Nella scuola si aggirava una presenza malvagia.
Le ombre nella stanza si fecero più cupe, i rintocchi dell’orologio più forti, e sembravano volerla intimidire, impedirle di ragionare.
La signorina Piprelly pensò di chiamare subito la centrale di polizia. Si alzò della sedia: dovette sforzarsi perché le ombre e il frastuono dell’orologio la sconvolgevano. Si avviò barcollando verso il telefono, ma non alzò il ricevitore, la mano sospesa a mezz’aria.
Cosa poteva dirgli, “per favore venite, sono sola e spaventata, c’è qualcuno nella scuola, qualcuno che vuole farci del male, le ragazze stanno dormendo e io ho visto la morte sui loro volti e sono così giovani, così innocenti, non hanno ancora vissuto, e non sanno di essere in pericolo…”: poteva dire così alla polizia?
Le avrebbero subito chiesto se aveva visto qualcuno. Il loro uomo non aveva comunicato niente di anormale, l’avrebbero chiamato via radio, ordinandogli di controllare di nuovo, e di fare rapporto. “Nessun problema signorina,” avrebbero detto — una vecchia zitella che aveva paura delle ombre —, “tutto a posto, il loro uomo era di guardia, poteva richiamare quando voleva!”.

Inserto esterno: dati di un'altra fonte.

-- ==== Sys2Proof/Machine/Dispatch.lean ====
section
/-! DEFINITION. One arm per command: the call of its meaning. -/

namespace Sys2Proof.Machine
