-- ==== Sys2Proof/Machine/Core.lean ====
section
/-! DEFINITION. The model as the host reads it. -/

def Sys2Proof.core : Host.Core :=
  { State := Sys2Proof.Machine.State, Fault := Sys2Proof.Machine.Fault, Refusal := Sys2Proof.Machine.Refusal,
    step := Sys2Proof.Machine.step, reset := Sys2Proof.Machine.State.reset }
end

Poteva mentire forse, dire che aveva sentito dei rumori. E se poi arrivavano in forze e non c’era segno di intrusi, allora cosa sarebbe successo? Sorrisetti ironici, sguardi di commiserazione? Risate divertite sulla via del ritorno?
Quest’ultimo pensiero la fece rinsavire. Drizzò la schiena e atteggiò il viso a maggiore durezza. Non poteva cedere così alla preoccupazione. La signorina Piprelly si diresse verso la porta. Avrebbe guardato in giro lei prima; poi, se trovava qualche traccia avrebbe chiamato la polizia. La minima traccia…
Ma quando aprì la porta per un attimo si perse di coraggio. Gli sembrò di essere stata sfiorata da una mano scheletrica.
Childes si svegliò.
Non c’era stato alcun incubo, nè demoni notturni, nessun orrore lo aveva destato. Aveva semplicemente aperto gli occhi di colpo ed era perfettamente sveglio.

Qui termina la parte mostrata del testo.